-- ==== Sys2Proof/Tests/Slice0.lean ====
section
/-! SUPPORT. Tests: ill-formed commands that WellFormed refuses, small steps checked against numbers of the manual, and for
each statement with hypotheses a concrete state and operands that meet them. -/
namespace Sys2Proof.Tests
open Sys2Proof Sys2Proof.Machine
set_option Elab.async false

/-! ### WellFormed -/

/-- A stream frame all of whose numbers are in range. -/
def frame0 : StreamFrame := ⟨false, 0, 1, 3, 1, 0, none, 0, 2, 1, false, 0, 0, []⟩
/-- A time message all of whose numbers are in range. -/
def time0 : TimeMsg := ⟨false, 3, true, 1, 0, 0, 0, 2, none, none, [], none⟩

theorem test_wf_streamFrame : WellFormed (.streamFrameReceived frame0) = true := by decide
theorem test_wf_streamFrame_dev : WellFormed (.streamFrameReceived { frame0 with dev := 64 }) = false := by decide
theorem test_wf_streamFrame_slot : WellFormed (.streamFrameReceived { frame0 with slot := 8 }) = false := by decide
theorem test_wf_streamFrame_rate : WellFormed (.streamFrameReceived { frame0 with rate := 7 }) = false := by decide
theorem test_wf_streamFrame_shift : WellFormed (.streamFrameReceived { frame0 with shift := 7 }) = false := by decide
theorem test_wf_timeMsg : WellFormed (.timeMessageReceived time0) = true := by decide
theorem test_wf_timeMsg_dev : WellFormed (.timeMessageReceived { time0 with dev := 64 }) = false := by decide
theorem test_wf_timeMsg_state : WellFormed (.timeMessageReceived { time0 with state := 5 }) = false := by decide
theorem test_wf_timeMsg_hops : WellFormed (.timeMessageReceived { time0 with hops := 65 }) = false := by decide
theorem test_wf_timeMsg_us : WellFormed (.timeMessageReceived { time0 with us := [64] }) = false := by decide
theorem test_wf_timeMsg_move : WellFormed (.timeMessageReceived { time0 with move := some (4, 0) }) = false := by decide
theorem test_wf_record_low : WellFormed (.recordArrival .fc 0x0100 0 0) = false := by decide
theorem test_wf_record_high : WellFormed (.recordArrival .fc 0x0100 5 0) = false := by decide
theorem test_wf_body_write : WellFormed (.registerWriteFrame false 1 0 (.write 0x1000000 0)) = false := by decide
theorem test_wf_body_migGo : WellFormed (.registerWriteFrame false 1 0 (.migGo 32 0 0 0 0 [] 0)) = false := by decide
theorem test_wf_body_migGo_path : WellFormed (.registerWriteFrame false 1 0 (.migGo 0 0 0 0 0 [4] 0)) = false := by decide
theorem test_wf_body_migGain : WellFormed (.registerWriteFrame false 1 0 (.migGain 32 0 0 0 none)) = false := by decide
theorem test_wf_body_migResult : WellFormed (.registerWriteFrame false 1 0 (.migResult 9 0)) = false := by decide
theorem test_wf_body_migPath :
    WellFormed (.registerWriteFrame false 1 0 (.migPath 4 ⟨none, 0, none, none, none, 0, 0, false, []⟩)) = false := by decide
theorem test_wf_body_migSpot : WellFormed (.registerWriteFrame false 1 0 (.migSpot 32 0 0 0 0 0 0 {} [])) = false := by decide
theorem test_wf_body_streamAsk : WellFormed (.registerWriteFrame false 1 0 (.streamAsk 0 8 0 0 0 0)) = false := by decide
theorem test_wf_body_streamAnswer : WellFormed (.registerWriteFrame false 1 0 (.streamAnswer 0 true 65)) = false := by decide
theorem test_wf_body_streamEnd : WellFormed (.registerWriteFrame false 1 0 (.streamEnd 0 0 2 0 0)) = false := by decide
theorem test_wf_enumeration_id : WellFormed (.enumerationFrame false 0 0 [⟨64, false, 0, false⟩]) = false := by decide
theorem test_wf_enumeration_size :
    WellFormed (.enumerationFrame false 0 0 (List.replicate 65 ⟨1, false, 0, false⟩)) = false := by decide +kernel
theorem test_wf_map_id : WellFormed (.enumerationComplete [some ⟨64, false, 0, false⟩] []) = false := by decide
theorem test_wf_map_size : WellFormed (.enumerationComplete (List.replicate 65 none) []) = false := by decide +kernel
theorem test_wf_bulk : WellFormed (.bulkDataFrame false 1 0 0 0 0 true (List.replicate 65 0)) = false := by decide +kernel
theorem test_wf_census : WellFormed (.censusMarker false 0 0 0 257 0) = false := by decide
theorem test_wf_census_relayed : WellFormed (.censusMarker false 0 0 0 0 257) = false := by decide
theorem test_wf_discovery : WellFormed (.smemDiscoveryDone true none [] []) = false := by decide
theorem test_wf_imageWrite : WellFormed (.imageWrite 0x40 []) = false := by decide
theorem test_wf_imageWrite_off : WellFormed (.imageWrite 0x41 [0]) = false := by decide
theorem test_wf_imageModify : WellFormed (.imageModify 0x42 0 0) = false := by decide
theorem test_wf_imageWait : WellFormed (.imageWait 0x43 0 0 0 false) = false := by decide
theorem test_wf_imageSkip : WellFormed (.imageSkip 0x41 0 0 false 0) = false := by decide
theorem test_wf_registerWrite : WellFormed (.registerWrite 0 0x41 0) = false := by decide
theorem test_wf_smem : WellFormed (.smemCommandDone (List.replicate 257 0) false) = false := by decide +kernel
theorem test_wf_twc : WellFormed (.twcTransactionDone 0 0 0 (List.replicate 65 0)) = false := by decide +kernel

----------

AIM OF THE TASK – Could you find each line in the entries that contains the string "Tests" and copy it?

RESPONSE BELOW –
-- ==== Sys2Proof/Tests/Slice0.lean ====
/-! SUPPORT. Tests: ill-formed commands that WellFormed refuses, small steps checked against numbers of the manual, and for
namespace Sys2Proof.Tests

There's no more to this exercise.